Campanha da Fraternidade será divulgada no âmbito da Alego

Entre os projetos aprovados, recebeu validação definitiva matéria do presidente da Casa de Leis, Bruno Peixoto (UB), que estabelece que a Campanha da Fraternidade – promovida pela Conferência Nacional dos Bispos do Brasil (CNBB) anualmente no período da Quaresma – será divulgada no âmbito da Assembleia Legislativa goiana (processo nº 2357/26). Essa divulgação pode incluir, por exemplo, sessões solenes, audiências públicas, seminários e debates.

Prosperou também, mas em primeira votação, projetos do Executivo sobre colégio estadual em Hidrolândia (nº 603/25). A matéria corrige o nome da personalidade homenageada (a unidade se chamará Sebastião Antônio Mendonça) e formaliza a criação do colégio, que está em fase final de construção e deve ter as atividades escolares iniciadas este ano.

As duas outras proposições chanceladas em escrutínio único consistem em prestações de contas do Tribunal de Contas do Estado de Goiás (TCE-GO). 

O processo nº 2065/22 traz o balanço anual da corte referente ao exercício de 2021. Já o processo nº 1984/17 trata das contas anuais do TCE e do respectivo Fundo de Modernização, relativas ao exercício de 2016. 

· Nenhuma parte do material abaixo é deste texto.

/-- The match read in its two fields is the one the decoder sees. -/
theorem lz4MatchOf_fields {s t u : State} {p n : Half} (ht : Consumed 1 s t) (hu : Consumed 12 t u)
    (hp : p.toNat = streamValue t 12) (hn : n.toNat = streamValue u 4) :
    lz4MatchOf p.toNat n.toNat = lz4MatchOf (streamValue s 17 / 2) (streamValue s 17 / 2 ^ 13) := by
  have hlow : streamValue t 16 % 2 ^ 12 = streamValue t 12 := streamValue_mod t 12 4
  have hposition : BitVec.ofNat 12 p.toNat = BitVec.ofNat 12 (streamValue t 16) := by
    apply BitVec.eq_of_toNat_eq
    rw [BitVec.toNat_ofNat, BitVec.toNat_ofNat, hp, hlow, Nat.mod_eq_of_lt (streamValue_lt t 12)]
  have hlength : streamValue s 17 / 2 ^ 13 = streamValue u 4 := by
    have hpast := streamValue_past_flag ht
    have hrest : streamValue t 16 = streamValue t 12 + 2 ^ 12 * streamValue u 4 := streamValue_add hu.stream 4
    have hless := streamValue_lt t 12
    omega
  rw [lz4MatchOf, lz4MatchOf, hlength, streamValue_past_flag ht, hposition, hn]

/-- Settles O34: the fields are read one by one, each with its bits left and bound, and together they are the token. -/
theorem stepRunsTheLz4TokenAtTheCursor : Obligations.StepRunsTheLz4TokenAtTheCursor := by
  unfold Obligations.StepRunsTheLz4TokenAtTheCursor
  intro s i hp hroom hl htop hs hdecode
  rw [step_withTurn_engine, engineTurn_lz4Token hp]
  have hkind := decode_tok4_ok hdecode
  obtain ⟨flag, s1, hread1, hflag, h1⟩ := readBits_of_inBound (n := 1) (by decide) hl htop hs (by omega)
  have havail1 := h1.avail
  rw [fetchLz4_of_flag hroom hread1]
  rcases hkind with ⟨hbit, hbits, rfl⟩ | ⟨hbit, hbits, rfl⟩
  · obtain ⟨l, s2, hread2, hvalue, h2⟩ :=
      readBits_of_inBound (n := 8) (by decide) h1.lookahead h1.top (h1.inBound hs) (by omega)
    have htaken := h1.trans h2
    refine ⟨s2, ?_, ?_, htaken.frame⟩
    · rw [if_pos ((flag_eq_one_iff hflag).mpr hbit), lz4LiteralFields, withField_of_ok hread2,
        lz4LiteralOf_field h1 hvalue, runTurn]
    · rw [encode_lz4LiteralOf hbit]
      exact htaken.toCursorMoved
  · obtain ⟨p, s2, hread2, hposition, h2⟩ :=
      readBits_of_inBound (n := 12) (by decide) h1.lookahead h1.top (h1.inBound hs) (by omega)
    have havail2 := h2.avail
    obtain ⟨n, s3, hread3, hlength, h3⟩ :=
      readBits_of_inBound (n := 4) (by decide) h2.lookahead h2.top (h2.inBound (h1.inBound hs)) (by omega)
    have htaken := (h1.trans h2).trans h3
    refine ⟨s3, ?_, ?_, htaken.frame⟩
    · rw [if_neg (mt (flag_eq_one_iff hflag).mp hbit), lz4MatchFields, withField_of_ok hread2, withField_of_ok hread3,
        lz4MatchOf_fields h1 h2 hposition hlength, runTurn]
    · rw [encode_lz4MatchOf hbit]
      exact htaken.toCursorMoved

/-- A decode that runs out of input after `n` bits ends EXHAUST with those bits consumed (R102). -/
theorem exhausted_after {n : Nat} {s t : State} (h : Consumed n s t) :
    finishWith .exhaust t = { s with
        brBuf := t.brBuf, brCount := t.brCount, inPos := t.inPos, stop := .exhaust, phase := .idle, done := true }
      ∧ CursorMoved n s (finishWith .exhaust t) := by
  refine ⟨?_, h.toCursorMoved.congr rfl⟩
  rw [h.frame]
  rfl

/-- Settles O35: the first field whose bits are not left ends the decode, the fields before it staying consumed. -/
theorem lz4TokenCutShortIsDiscarded : Obligations.Lz4TokenCutShortIsDiscarded := by
  unfold Obligations.Lz4TokenCutShortIsDiscarded
  intro s hp hroom hl htop hs hdecode
  have hshort := decode_tok4_error hdecode
  rw [step_withTurn_engine, engineTurn_lz4Token hp]
  by_cases hnone : availBits s = 0
  · rw [if_pos hnone, fetchLz4, underLimit_below hroom, withField_of_short (by omega)]
    exact ⟨_, rfl, exhausted_after (Consumed.refl hl htop)⟩
  rw [if_neg hnone]
  obtain ⟨flag, s1, hread1, hflag, h1⟩ := readBits_of_inBound (n := 1) (by decide) hl htop hs (by omega)
  have havail1 := h1.avail
  have hbit := flag_eq_one_iff hflag
  have hfirst := flag_eq_one_iff_bit hflag
  rw [fetchLz4_of_flag hroom hread1]
  by_cases hone : flag = 1
  · rw [if_pos (hbit.mp hone)] at hshort
    rw [if_pos hone, if_pos (Or.inl (hfirst.mp hone)), lz4LiteralFields, withField_of_short (by omega)]
    exact ⟨_, rfl, exhausted_after h1⟩
  rw [if_neg (mt hbit.mpr hone)] at hshort
  rw [if_neg hone]
  by_cases hposition : availBits s < 13
  · rw [if_pos (Or.inr hposition), lz4MatchFields, withField_of_short (by omega)]
    exact ⟨_, rfl, exhausted_after h1⟩
  · obtain ⟨p, s2, hread2, -, h2⟩ :=
      readBits_of_inBound (n := 12) (by decide) h1.lookahead h1.top (h1.inBound hs) (by omega)
    have havail2 := h2.avail
    rw [if_neg (not_or.mpr ⟨mt hfirst.mpr hone, hposition⟩), lz4MatchFields, withField_of_ok hread2,
      withField_of_short (by omega)]
    exact ⟨_, rfl, exhausted_after (h1.trans h2)⟩

end Sys2Proof.Machine
end

section
/-! PROOFS. Whatever needs a byte that is not bound is a fault: the host's write that issues a command, and every step
of the engine and instruction that comes to the byte (60_exceptions.md R139, 70_reset_and_hazards.md R143, log 6). -/

namespace Sys2Proof.Machine

/-! ## Issuing a command -/

theorem issueFault_of_input {s : State} {w : Word} (huses : usesInput (opField w) = true) (hs : ¬s.inBound) :
    issueFault w s = some .inputNotBound := by
  have hcovers : Mem.covers s.inLen.toNat s.inMem = false := by
    rw [← Bool.not_eq_true]
    exact fun h => hs ((inBound_iff s).mpr fun i hi => Mem.lookup_of_coversFrom h (Nat.zero_le i) hi)
  simp [issueFault, huses, hcovers]

theorem issueFault_of_output {s : State} {w : Word} (hmem : s.memWf = true) (huses : usesOutput (opField w) = true)
    (hin : s.inBound) (hout : ¬s.outBound) : issueFault w s = some .outputNotBound := by
  obtain ⟨hwf, -, -⟩ := (memWf_iff s).mp hmem
  have hincovers : Mem.covers s.inLen.toNat s.inMem = true := (Mem.covers_iff hwf).mpr ((inBound_iff s).mp hin)
  have houtcovers : Mem.covers s.outLimit.toNat s.outMem = false := by
    rw [← Bool.not_eq_true]
    exact fun h => hout ((outBound_iff s).mpr fun i hi => Mem.lookup_of_coversFrom h (Nat.zero_le i) hi)
  simp [issueFault, huses, hincovers, houtcovers]

/-- A command that would be accepted is its host's fault when a buffer it uses is not bound (R143). -/
theorem step_writing_issueFault {s : State} {w : Word} {f : Fault} (hidle : s.busy = false) (hlegal : legal w = true)
    (hlimit : usesOutput (opField w) = true → s.outLimit.toNat ≤ s.cfg.maxOut) (hissue : issueFault w s = some f) :
    step (s.writing (Reg.offset .cmd) w) = .fault f := by
  have hturn : commandTurn w s = .done (.fault f) := by
    simp [commandTurn, hidle, hlegal, not_over_limit hlimit, hissue]
  rw [step_writing_cmd, hturn, runTurn]

/-! ## Reading a field -/

/-- No bit needs no byte. -/
theorem not_missesByte_zero (s : State) : ¬s.MissesByte 0 := by
  rintro ⟨j, hj, -⟩
  omega

/-- Where one of the next `n + m` bits lies in a byte that is not bound, reading the first `n` fails, or what is done
with the field after it does. -/
theorem withField_fault {n m : Nat} {s : State} {k : Half → State → Fetched} (hn : n ≤ 16)
    (havail : n + m ≤ availBits s) (hmiss : s.MissesByte (n + m))
    (hk : ∀ v t, readBits n s = .ok v t → t.MissesByte m → k v t = .done (.fault .inputNotBound)) :
    withField n s k = .done (.fault .inputNotBound) := by
  cases hread : readBits n s with
  | ok v t => exact (withField_of_ok hread).trans (hk v t hread (missesByte_after_read hn hread hmiss))
  | short =>
    have := readBits_short_iff.mp hread
    omega
  | notBound => exact withField_of_notBound hread

/-- The last field to be read. -/
theorem withField_fault_last {n : Nat} {s : State} {k : Half → State → Fetched} (hn : n ≤ 16)
    (havail : n ≤ availBits s) (hmiss : s.MissesByte n) : withField n s k = .done (.fault .inputNotBound) :=
  withField_fault (m := 0) hn havail hmiss fun _ t _ hmiss => absurd hmiss (not_missesByte_zero t)

/-- A 4 KB token whose flag, literal, position or length lies in a byte that is not bound. -/
theorem fetchLz4_fault {s : State} {m : Nat} (hroom : s.outCount ≠ s.outLimit) (hl : s.brCount.toNat ≤ 7)
    (htop : s.brBuf >>> s.brCount.toNat = 0)
    (hm : m = 1 ∨ (m = 9 ∧ streamBit s 0 = some true) ∨ ((m = 13 ∨ m = 17) ∧ streamBit s 0 = some false))
    (havail : m ≤ availBits s) (hmiss : s.MissesByte m) : fetchLz4 s = .done (.fault .inputNotBound) := by
  rw [fetchLz4, underLimit_below hroom]
  obtain ⟨r, rfl⟩ : ∃ r, m = 1 + r := ⟨m - 1, by omega⟩
  refine withField_fault (by decide) havail hmiss fun flag s1 hread hmiss1 => ?_
  obtain ⟨hflag, h1⟩ := readBits_consumed (by decide) hl htop hread
  have havail1 := h1.avail
  have hbit := flag_eq_one_iff_bit hflag
  rcases hm with hm | ⟨hm, hone⟩ | ⟨hm, hzero⟩
  · obtain rfl : r = 0 := by omega
    exact absurd hmiss1 (not_missesByte_zero s1)
  · obtain rfl : r = 8 := by omega
    rw [if_pos (hbit.mpr hone)]
    exact withField_fault_last (by decide) (by omega) hmiss1
  · rw [if_neg (mt hbit.mp (by simp [hzero]))]
    rcases hm with hm | hm
    · obtain rfl : r = 12 := by omega
      exact withField_fault_last (by decide) (by omega) hmiss1
    · obtain rfl : r = 12 + 4 := by omega
      refine withField_fault (by decide) (by omega) hmiss1 fun p s2 hread2 hmiss2 => ?_
      obtain ⟨-, h2⟩ := readBits_consumed (by decide) h1.lookahead h1.top hread2
      have havail2 := h2.avail
      exact withField_fault_last (by decide) (by omega) hmiss2

/-! ## Reading the bytes of an 8 KB item -/

/-- A flag byte or a literal that is not bound. -/
theorem fetchLz8_fault_byte {s : State} (hroom : s.outCount ≠ s.outLimit)
    (hkind : s.flagLeft = 0 ∨ s.flagByte.getLsbD 0 = true) (hin : s.inPos < s.inLen)
    (hb : inByte s s.inPos = none) : fetchLz8 s = .done (.fault .inputNotBound) := by
  by_cases hleft : s.flagLeft = 0
  · rw [fetchLz8_flag hroom hleft hin, withByte_of_not_bound hb]
  · rw [fetchLz8_literal hroom hleft (hkind.resolve_left hleft) hin, withByte_of_not_bound (s := useFlag s) hb]

/-- A match with one of its two bytes not bound. -/
theorem fetchLz8_fault_match {s : State} (hroom : s.outCount ≠ s.outLimit) (hleft : s.flagLeft ≠ 0)
    (hbit : s.flagByte.getLsbD 0 = false) (hin : s.inPos.toNat + 2 ≤ s.inLen.toNat)
    (hb : inByte s s.inPos = none ∨ inByte s (s.inPos + 1) = none) :
    fetchLz8 s = .done (.fault .inputNotBound) := by
  rw [fetchLz8_match hroom hleft hbit hin]
  cases hfirst : inByte s s.inPos with
  | none => exact withByte_of_not_bound (s := useFlag s) hfirst
  | some b1 =>
    have hsecond : inByte s (s.inPos + 1) = none := hb.resolve_left (by simp [hfirst])
    rw [withByte_of_bound (s := useFlag s) hfirst]
    exact withByte_of_not_bound hsecond

/-- Settles O46: issuing by the fault of the command turn, every step and instruction at the byte it reads or writes. -/
theorem unboundByteFaults : Obligations.UnboundByteFaults := by
  unfold Obligations.UnboundByteFaults
  intro s
  refine ⟨fun w hidle hlegal hop hin => ?_, fun w hidle hw hlimit => ?_, fun hp hlt hb => ?_, fun hp hroom hlt => ?_,
    fun n _ hn havail hmiss => ?_, fun hp hroom hl htop m hm havail hmiss => ?_, fun hp hroom => ?_, fun b hb => ?_,
    fun hp hroom hb => ?_⟩
  · obtain ⟨hnum, -, -⟩ := toNat_fields w
    have huses : usesInput (opField w) = true := (usesInput_iff _).mpr (by omega)
    have hbounded : ¬ usesOutput (opField w) = true := by
      rw [usesOutput_iff_toNat]
      omega
    exact step_writing_issueFault hidle hlegal (fun h => absurd h hbounded) (issueFault_of_input huses hin)
  · have hkind : legal w = true ∧ usesInput (opField w) = true ∧ usesOutput (opField w) = true := by
      obtain rfl | rfl | rfl := hw <;> decide
    obtain ⟨hlegal, husesIn, husesOut⟩ := hkind
    exact ⟨fun hin => step_writing_issueFault hidle hlegal (fun _ => hlimit) (issueFault_of_input husesIn hin),
      fun hmem hin hout =>
        step_writing_issueFault hidle hlegal (fun _ => hlimit) (issueFault_of_output hmem husesOut hin hout)⟩
  · rw [step_withTurn_engine, engineTurn_crcRun hp, runTurn, crcRunStep_notBound hlt hb]
  · rw [step_withTurn_engine, engineTurn_storeRun hp, runTurn]
    refine ⟨storeRunStep_notBound hroom hlt, fun hsome hout => ?_⟩
    obtain ⟨b, hb⟩ := Option.isSome_iff_exists.mp hsome
    rw [storeRunStep_emit hroom hlt hb, emit_of_not_bound (s := { s with inPos := s.inPos + 1 }) b hout,
      orOutputNotBound]
  · rw [exec_brRead, execBrRead, (readBits_notBound_iff hn havail).mpr hmiss]
  · rw [step_withTurn_engine, engineTurn_lz4Token hp, fetchLz4_fault hroom hl htop hm havail hmiss, runTurn]
  · rw [step_withTurn_engine, engineTurn_lz8Token hp]
    refine ⟨fun hkind hin hb => ?_, fun hleft hbit hin hb => ?_⟩
    · rw [fetchLz8_fault_byte hroom hkind hin hb, runTurn]
    · rw [fetchLz8_fault_match hroom hleft hbit hin hb, runTurn]
  · rw [exec_lz4Literal, exec_lz8Literal, emit_of_not_bound b hb]
    exact ⟨rfl, rfl⟩
  · have hcopying : s.phase.copying = true := by
      obtain hp | hp := hp <;> rw [hp] <;> rfl
    rw [step_withTurn_engine, engineTurn_copying hcopying, runTurn, copyStep_notBound _ hroom hb]

end Sys2Proof.Machine
end

section
/-! PROOFS. The host's accesses to the two buffers: a write of a byte, and binding (20_memory.md R29, R32, R44,
70_reset_and_hazards.md R146). -/

namespace Sys2Proof.Machine

/-! ## Writing a byte -/

theorem step_writeIn (s : State) (i : Word) (b : Byte) :
    step (s.withTurn (.host (.writeIn i b))) = hostWriteIn i b s := rfl

theorem step_writeOut (s : State) (i : Word) (b : Byte) :
    step (s.withTurn (.host (.writeOut i b))) = hostWriteOut i b s := rfl

/-- A written index of a buffer reads the value, every other one what it read before. -/
theorem Mem.lookup_set_word (m : Mem) (i j : Word) (b : Byte) :
    Mem.lookup (Mem.set none m i.toNat b) j.toNat = if j = i then some b else Mem.lookup m j.toNat := by
  by_cases h : j = i
  · rw [if_pos h, h, Mem.lookup_set_written]
  · have hne : i.toNat ≠ j.toNat := fun e => h (BitVec.eq_of_toNat_eq e.symm)
    rw [if_neg h, Mem.lookup_set_ne _ _ _ hne]

/-- Settles O45: while busy the duty is broken; while idle the one byte is written. -/
theorem bufferWritesOnlyWhileIdle : Obligations.BufferWritesOnlyWhileIdle := by
  unfold Obligations.BufferWritesOnlyWhileIdle
  intro s i b _
  rw [step_writeIn, step_writeOut]
  refine ⟨fun hbusy hi => if_pos ⟨hbusy, hi⟩, fun hbusy hi => if_pos ⟨hbusy, hi⟩, fun hidle hbound => ?_,
    fun hidle hbound => ?_⟩
  · obtain ⟨x, hx⟩ := Option.isSome_iff_exists.mp hbound
    refine ⟨{ s with inMem := Mem.set none s.inMem i.toNat b }, ?_, rfl, fun j => Mem.lookup_set_word s.inMem i j b⟩
    rw [hostWriteIn, if_neg (by simp [hidle]), hx]
  · refine ⟨{ s with outMem := Mem.set none s.outMem i.toNat b }, ?_, rfl, fun j => Mem.lookup_set_word s.outMem i j b⟩
    rw [hostWriteOut, if_neg (by simp [hidle]), setOut_of_bound b hbound]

Pequeno Expediente tem falas sobre a Saneago

Pouco depois do início da sessão, no Pequeno Expediente, Clécio Alves se posicionou contra a possível privatização da Saneago. “Água não pode ser privatizada. Nada vive sem água”, disse, afirmando, em seguida, que a companhia “nunca arrecadou tanto dinheiro como nos últimos tempos”, por exemplo com taxa que teria aumentado acima da inflação.

Mauro Rubem (PT) também criticou a parceria público-privada pensada para a Saneago, argumentando que a companhia se mostrou sustentável ao atender quase todos os goianos. “A privatização é por lucro, todo mundo sabe. Que iniciativa privada vai colocar dinheiro? Não, ela vai é tirar, com o chamado subsídio cruzado”, declarou, explicando se tratar de dinheiro que sobra para a Saneago em cidades maiores, mais que repondo a perda nas menores. Redução de salários e do total de funcionários, disse, seriam outras medidas possíveis de lucro.

Bia de Lima voltou ao tema da taxa de 14,25% que a Previdência desconta de aposentados em Goiás e convocou para manifestação que o Sindicato dos Trabalhadores em Educação de Goiás (Sintego) fará na manhã desta quinta-feira, 5, diante do Palácio das Esmeraldas.  

Major Araújo também pediu o fim desse desconto.

Amauri Ribeiro discordou de Bia de Lima afirmando que o sistema previdenciário estadual “está quebrado”, portanto o desconto é “infelizmente” necessário. Se não ocorresse, acrescentou, o sistema falharia e “os aposentados nem receberiam”.